## Records for processing
────
/-- Fuses change only by the key commands and registers, the timebase only with its supply (R373, R374, R490, R547).
-/
def Obligations.OnlyTheirCommandsChangeFusesAndTimebase : Prop :=
  OnlyKeyAccessesChangeFuses ∧ OnlySuppliesChangeTheTimebase

/-- The ALU, compare, shift, constant and immediate instructions (R166, R167, R524). -/
def Obligations.AluCompareAndImmediates : Prop :=
  AluAndCompareFollowTheirTables ∧ ImmediateInstructionsWriteTheirResult

/-- What an instruction writes to a register, predicate, parameter or control register reads back (R165, R166, R170,
R176, R524). -/
def Obligations.RegistersAndControlRegisters : Prop :=
  RegistersReadBack ∧ PredicatesParametersControlRegisters

/-- Loads and stores of the sequencers and of the cores in their own memories, and where they trap (R161, R166, R168, R173, R174, R425, R524). -/
def Obligations.LoadsAndStores : Prop :=
  SequencerLoadsAndStores ∧ CoreLoadsAndStores ∧ LoadsAndStoresTrap

/-- Calls and returns, and the moves of windows to and from memory (R171, R172, R524). -/
def Obligations.WindowsRotateSpillAndFill : Prop :=
  CallsAndReturnsRotateWindows ∧ SpillAndFillMoveWindows

/-- Forms that trap, and traps taken in the trap window (R165, R166, R174, R175, R524). -/
def Obligations.IllegalFormsAndDoubleFaults : Prop :=
  IllegalFormsTrap ∧ TrapInTheTrapWindowIsADoubleFault

/-- A processor runs the instruction its fetched word spells (R161, R163, R165, R174, R524). -/
def Obligations.FetchRunsTheWord : Prop :=
  EveryWordIsFetchedAndRun ∧ FetchRunsTheWordAtThePc ∧ CoreFetchRunsTheWordInItsMemory

/-- ISSUE into the dispatch FIFO, and recording and replaying (R161, R166, R179, R184, R185). -/
def Obligations.IssueAndReplay : Prop :=
  IssuePutsCommandsIntoTheFifo ∧ IssueRecordsSkipsAndFails ∧ RecordingAndReplay

/-- The command ring of a Nimbus engine: fetching its entries and writing its head (R321, R325, R331). -/
def Obligations.RingFetchAndHead : Prop :=
  RingFetchQueuesTheNextCommand ∧ NeheadTakesAnIndexOfTheRing

/-- Accesses of the scratch and of its semaphore counters (R213, R223, R226 to R228, R230, R231, R244). -/
def Obligations.ScratchAccessesAndCounters : Prop :=
  ScratchAccessesReadWriteAccumulate ∧ CountersIncrementAndSet

/-- The ramp of the row rate, the ports of the row and its faults (R96 to R107, R110, R517). -/
def Obligations.RampPortsAndFeeds : Prop :=
  RampGrantsAndRates ∧ PortsFeedsAndRowFaults

/-- Context requests, draining and ending (R248 to R250, R257, R261 to R263, R283). -/
def Obligations.ContextsRunFromStartToEnd : Prop :=
  ContextRequests ∧ ContextsDrainAndEnd

/-- Block requests, epochs, owners and stops (R18, R44, R169, R422, R427, R504, R511). -/
def Obligations.BlocksFollowTheirRequests : Prop :=
  BlockRequestsFollowTheBlockState ∧ EpochsOwnersAndStopsTakeHold

/-- The commands of a loader and its first pass over a section (R365, R366, R375, R377, R380, R382, R383, R386, R387).
-/
def Obligations.LoaderAndPassOne : Prop :=
  LoaderTakesItsCommands ∧ PassOneAuthenticatesTheSection

/-- The second pass: packets, frames and the loading of the region (R367 to R372, R376, R377, R379, R383, R384, R389).
-/
def Obligations.PassTwoLoadsTheRegion : Prop :=
  PacketsDeliverTheFrames ∧ ClosingABodyLoadsTheRegion

/-- Readback of the frames, and the check channels (R390 to R392, R397 to R403). -/
def Obligations.ReadbackAndCheckChannels : Prop :=
  ReadbackFindsUpsets ∧ CheckChannelsScanAndCompare

/-- The queues of the fabric, its windows and its initiators' requests (R335 to R340, R353 to R355). -/
def Obligations.FabricQueuesAndWindows : Prop :=
  QueuesWriteReadAndReset ∧ WindowsAndInitiatorRequests

/-- Requests of a DRAM channel: checks, queueing, performing and freezing (R297, R300 to R302, R307, R308, R312, R313,
R417). -/
def Obligations.DramChannels : Prop :=
  DramRequestsAreCheckedAndQueued ∧ ChannelsPerformAndFreeze

/-- The synchronization commands, and how units complete and fail (R182, R190, R191, R325). -/
def Obligations.SyncAndUnitCompletion : Prop :=
  SyncCommandsSetAndAwaitCounters ∧ UnitsCompleteAndFail

/-- Accesses of a host, its links and its functions (R525 to R529, R537, R553). -/
def Obligations.HostAccessesAndLinks : Prop :=
  HostAccessesAreServed ∧ LinksAndFunctions

/-- The management commands and the JTAG instructions (R520, R538, R539). -/
def Obligations.ManagementAndJtag : Prop :=
  ManagementCommandsAnswer ∧ JtagInstructionsSelectRegisters

/-- The ports of the Chagus link and the frames they serve (R460 to R462, R464 to R482). -/
def Obligations.ChagusPortsAndFrames : Prop :=
  PortsSendPauseAndAbandon ∧ FramesAreCheckedAndServed

/-- Start-up, the supplies and the reset pins (R490, R493 to R500, R506, R546 to R550, R556). -/
def Obligations.StartUpAndSupplies : Prop :=
  StartUpBootsAndCompares ∧ SuppliesAndResetPins

/-- Domains that wake and are fenced, time-outs, tables, messages and reports (R44, R278, R419, R421, R424, R432,
R434, R437, R442, R509, R510). -/
def Obligations.DomainsTablesAndMessages : Prop :=
  DomainsWakeFenceAndTimeOut ∧ TablesMessagesAndLullReports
────
## Task statement
Take the entries above and return only the lines from the one with "IllegalFormsTrap ∧ TrapInTheTrapWindowIsADoubleFault" to the one with "IssuePutsCommandsIntoTheFifo ∧ IssueRecordsSkipsAndFails", both included, unchanged.

## Finished exercise
  IllegalFormsTrap ∧ TrapInTheTrapWindowIsADoubleFault

/-- A processor runs the instruction its fetched word spells (R161, R163, R165, R174, R524). -/
def Obligations.FetchRunsTheWord : Prop :=
  EveryWordIsFetchedAndRun ∧ FetchRunsTheWordAtThePc ∧ CoreFetchRunsTheWordInItsMemory

/-- ISSUE into the dispatch FIFO, and recording and replaying (R161, R166, R179, R184, R185). -/
def Obligations.IssueAndReplay : Prop :=
  IssuePutsCommandsIntoTheFifo ∧ IssueRecordsSkipsAndFails ∧ RecordingAndReplay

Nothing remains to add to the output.